La symétrie centrale conserve les distances et les angles orientés. C’est donc une isométrie positive ou déplacement. Le groupe défini précédemment est donc un sous-groupe du groupe des déplacements.
Symétrie orthogonale par rapport à une droite
Présentation
On les appelle aussi des réflexions d’axe (d). La réflexion d’axe (d) est la transformation du plan qui laisse tous les points de (d) invariants et qui, à tout point M non situé sur (d), associe le point M' tel que (d) soit la médiatrice de [MM']. Comme il existe deux définitions équivalentes de la médiatrice, on connait ainsi deux constructions équivalentes du point M'.
Construction
Données : l'axe de symétrie (d), le point A.
Objectif : construire A' symétrique de A par la symétrie orthogonale d'axe (d).
- Première méthode :
- Tracez une droite perpendiculaire à (d) passant par A. Cette droite coupe l'axe en un point H.

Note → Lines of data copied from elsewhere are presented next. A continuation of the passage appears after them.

theorem State.cntAdd_keeps {a s : State} (h : Keeps a s) {v1 v2} : Keeps a (State.cntAdd s v1 v2) := by
  unfold State.cntAdd
  repeat' first
    | with_reducible assumption | with_reducible apply fset_keeps

theorem State.cntEvent_keeps {a s : State} (h : Keeps a s) {v1 v2} : Keeps a (State.cntEvent s v1 v2) := by
  unfold State.cntEvent
  repeat' first
    | with_reducible assumption | with_reducible apply forEach_keeps
      | with_reducible apply when_keeps | with_reducible apply cntQual_keeps
      | with_reducible apply cntAdd_keeps | with_reducible apply Keeps.ite
      | with_reducible apply Keeps.foldl
    | intro _

theorem State.hostEvent_keeps {a s : State} (h : Keeps a s) {v1 v2} : Keeps a (State.hostEvent s v1 v2) := by
  unfold State.hostEvent
  repeat' first
    | with_reducible assumption | with_reducible apply queueEntry_keeps
      | with_reducible apply cntEvent_keeps | with_reducible apply Keeps.ite
      | with_reducible apply Keeps.foldl
    | intro _ | split | with_reducible apply Keeps.record

theorem State.portEvent_keeps {a s : State} (h :
    Keeps a s) {v1 v2 v3} : Keeps a (State.portEvent s v1 v2 v3) := by
  unfold State.portEvent
  repeat' first
    | with_reducible assumption | with_reducible apply when_keeps
      | with_reducible apply hostEvent_keeps | with_reducible apply Keeps.ite
      | with_reducible apply Keeps.foldl
    | intro _

theorem State.evMode_keeps {a s : State} (h : Keeps a s) {v1} : Keeps a (State.evMode s v1) := by
  unfold State.evMode
  repeat' first
    | with_reducible assumption | with_reducible apply portEvent_keeps

theorem State.evPair_keeps {a s : State} (h : Keeps a s) : Keeps a (State.evPair s) := by
  unfold State.evPair
  repeat' first
    | with_reducible assumption | with_reducible apply hostEvent_keeps

theorem State.onEngine_keeps {a s : State} (h : Keeps a s) {v1 v2} : Keeps a (State.onEngine s v1 v2) := by
  unfold State.onEngine
  repeat' first
    | with_reducible assumption | with_reducible apply Keeps.ite | with_reducible apply Keeps.foldl
    | intro _ | split | with_reducible apply Keeps.record

theorem State.setPort_keeps {a s : State} (h : Keeps a s) {v1 v2} : Keeps a (State.setPort s v1 v2) := by
  unfold State.setPort
  repeat' first
    | with_reducible assumption | with_reducible apply Keeps.ite | with_reducible apply Keeps.foldl
    | intro _ | split | with_reducible apply Keeps.record

theorem State.onPwr_keeps {a s : State} (h : Keeps a s) {v1 v2} : Keeps a (State.onPwr s v1 v2) := by
  unfold State.onPwr
  repeat' first
    | with_reducible assumption | with_reducible apply setPort_keeps

theorem State.evPower_keeps {a s : State} (h : Keeps a s) {v1} : Keeps a (State.evPower s v1) := by
  unfold State.evPower
  repeat' first
    | with_reducible assumption | with_reducible apply onPwr_keeps
      | with_reducible apply portEvent_keeps

theorem State.latchAll_keeps {a s : State} (h : Keeps a s) {v1 v2} : Keeps a (State.latchAll s v1 v2) := by
  unfold State.latchAll
  repeat' first
    | with_reducible assumption | with_reducible apply latch_keeps | with_reducible apply Keeps.ite
      | with_reducible apply Keeps.foldl
    | intro _

theorem State.evPdLink_keeps {a s : State} (h : Keeps a s) {v1} : Keeps a (State.evPdLink s v1) := by
  unfold State.evPdLink
  repeat' first
    | with_reducible assumption | with_reducible apply portEvent_keeps

theorem State.fbit_keeps {a s : State} (h :
    Keeps a s) {v1 v2 v3 v4} : Keeps a (State.fbit s v1 v2 v3 v4) := by
  unfold State.fbit
  repeat' first
    | with_reducible assumption | with_reducible apply fset_keeps

theorem State.onPd_keeps {a s : State} (h : Keeps a s) {v1 v2} : Keeps a (State.onPd s v1 v2) := by
  unfold State.onPd
  repeat' first
    | with_reducible assumption | with_reducible apply setPort_keeps

theorem State.complete_keeps {a s : State} (h :
    Keeps a s) {v1 v2 v3 v4} : Keeps a (State.complete s v1 v2 v3 v4) := by
  unfold State.complete
  repeat' first
    | with_reducible assumption | with_reducible apply queueEntry_keeps
      | with_reducible apply Keeps.ite | with_reducible apply Keeps.foldl
    | intro _ | split | with_reducible apply Keeps.record

theorem State.onMux_keeps {a s : State} (h : Keeps a s) {v1 v2} : Keeps a (State.onMux s v1 v2) := by
  unfold State.onMux
  repeat' first
    | with_reducible assumption | with_reducible apply setPort_keeps

theorem State.onAdc_keeps {a s : State} (h : Keeps a s) {v1 v2} : Keeps a (State.onAdc s v1 v2) := by
  unfold State.onAdc
  repeat' first
    | with_reducible assumption | with_reducible apply setPort_keeps

theorem State.pwrEv_keeps {a s : State} (h : Keeps a s) {v1 v2} : Keeps a (State.pwrEv s v1 v2) := by
  unfold State.pwrEv
  repeat' first
    | with_reducible assumption | with_reducible apply when_keeps | with_reducible apply fset_keeps
      | with_reducible apply onPwr_keeps | with_reducible apply Keeps.ite
      | with_reducible apply Keeps.foldl
    | intro _

theorem State.onAtt_keeps {a s : State} (h : Keeps a s) {v1 v2} : Keeps a (State.onAtt s v1 v2) := by
  unfold State.onAtt
  repeat' first
    | with_reducible assumption | with_reducible apply setPort_keeps

theorem State.attEv_keeps {a s : State} (h : Keeps a s) {v1 v2} : Keeps a (State.attEv s v1 v2) := by
  unfold State.attEv
  repeat' first
    | with_reducible assumption | with_reducible apply when_keeps | with_reducible apply fset_keeps
      | with_reducible apply onAtt_keeps | with_reducible apply Keeps.ite
      | with_reducible apply Keeps.foldl
    | intro _

theorem State.logFree_keeps {a s : State} (h : Keeps a s) : Keeps a (State.logFree s) := by
  unfold State.logFree
  repeat' first
    | with_reducible assumption | with_reducible apply fset_keeps

theorem State.completeAll_keeps {a s : State} (h :
    Keeps a s) {v1 v2 v3 v4} : Keeps a (State.completeAll s v1 v2 v3 v4) := by
  unfold State.completeAll
  repeat' first
    | with_reducible assumption | with_reducible apply complete_keeps
      | with_reducible apply Keeps.ite | with_reducible apply Keeps.foldl
    | intro _

theorem State.finc_keeps {a s : State} (h : Keeps a s) {v1 v2} : Keeps a (State.finc s v1 v2) := by
  unfold State.finc
  repeat' first
    | with_reducible assumption | with_reducible apply fset_keeps

theorem State.logPush_keeps {a s : State} (h : Keeps a s) {v1} : Keeps a (State.logPush s v1) := by
  unfold State.logPush
  repeat' first
    | with_reducible assumption | with_reducible apply cntEvent_keeps
      | with_reducible apply finc_keeps | with_reducible apply logFree_keeps
      | with_reducible apply Keeps.ite | with_reducible apply Keeps.foldl
    | intro _ | split | with_reducible apply Keeps.record

theorem State.logRec_keeps {a s : State} (h : Keeps a s) {v1 v2 v3} : Keeps a (State.logRec s v1 v2 v3) := by
  unfold State.logRec
  repeat' first
    | with_reducible assumption | with_reducible apply logPush_keeps

theorem State.reply_keeps {a s : State} (h :
    Keeps a s) {v1 v2 v3 v4 v5} : Keeps a (State.reply s v1 v2 v3 v4 v5) := by
  unfold State.reply
  repeat' first
    | with_reducible assumption | with_reducible apply queueEntry_keeps

theorem State.evAttach_keeps {a s : State} (h : Keeps a s) {v1} : Keeps a (State.evAttach s v1) := by
  unfold State.evAttach
  repeat' first
    | with_reducible assumption | with_reducible apply onAtt_keeps
      | with_reducible apply portEvent_keeps

theorem State.onSw_keeps {a s : State} (h : Keeps a s) {v1 v2} : Keeps a (State.onSw s v1 v2) := by
  unfold State.onSw
  repeat' first
    | with_reducible assumption | with_reducible apply setPort_keeps

theorem State.onQuad_keeps {a s : State} (h : Keeps a s) {v1 v2} : Keeps a (State.onQuad s v1 v2) := by
  unfold State.onQuad
  repeat' first
    | with_reducible assumption | with_reducible apply Keeps.ite | with_reducible apply Keeps.foldl
    | intro _ | split | with_reducible apply Keeps.record

theorem State.rput_keeps {a s : State} (h : Keeps a s) {v1 v2 v3} : Keeps a (State.rput s v1 v2 v3) := by
  unfold State.rput
  repeat' first
    | with_reducible assumption | with_reducible apply fset_keeps | with_reducible apply Keeps.ite
      | with_reducible apply Keeps.foldl
    | intro _

theorem State.onReg_keeps {a s : State} (h : Keeps a s) {v1 v2} : Keeps a (State.onReg s v1 v2) := by
  unfold State.onReg
  repeat' first
    | with_reducible assumption | with_reducible apply setPort_keeps

theorem State.evContract_keeps {a s : State} (h : Keeps a s) {v1} : Keeps a (State.evContract s v1) := by
  unfold State.evContract
  repeat' first
    | with_reducible assumption | with_reducible apply portEvent_keeps

theorem State.draw_keeps {a s : State} (h : Keeps a s) {v1} : Keeps a (State.draw s v1).2 := by
  unfold State.draw
  repeat' first
    | with_reducible assumption | with_reducible apply Keeps.ite | with_reducible apply Keeps.foldl
    | intro _ | split | with_reducible apply Keeps.record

- Avec le compas pointé en H et écarté jusqu'à A, recouper la droite (AH) en A'
- Deuxième méthode :
- Le point B étant connu, l'axe (d) doit être la médiatrice de [AB'].
- Pour construire le point B' nous allons utiliser la propriété suivante :Tout point d'une médiatrice d’un segment est équidistant des extrémités de ce segment.
- Nous choisissons deux points quelconques c1 et c2 de (d) et nous allons déterminer un point B' tel que c1B=c1B' et c2B=c2B'.
- Ainsi nous sommes certains que (c1c2), c’est-à-dire d, est la médiatrice de [BB'].
- Choisissez c1 et c2 sur (d).
- Placez la pointe sèche du compas sur c1 et écartez l'autre branche jusqu'à B. Tracez un arc.
- Exécutez la même chose avec la pointe sèche en c2.
- Les deux arcs se coupent en B et en B'.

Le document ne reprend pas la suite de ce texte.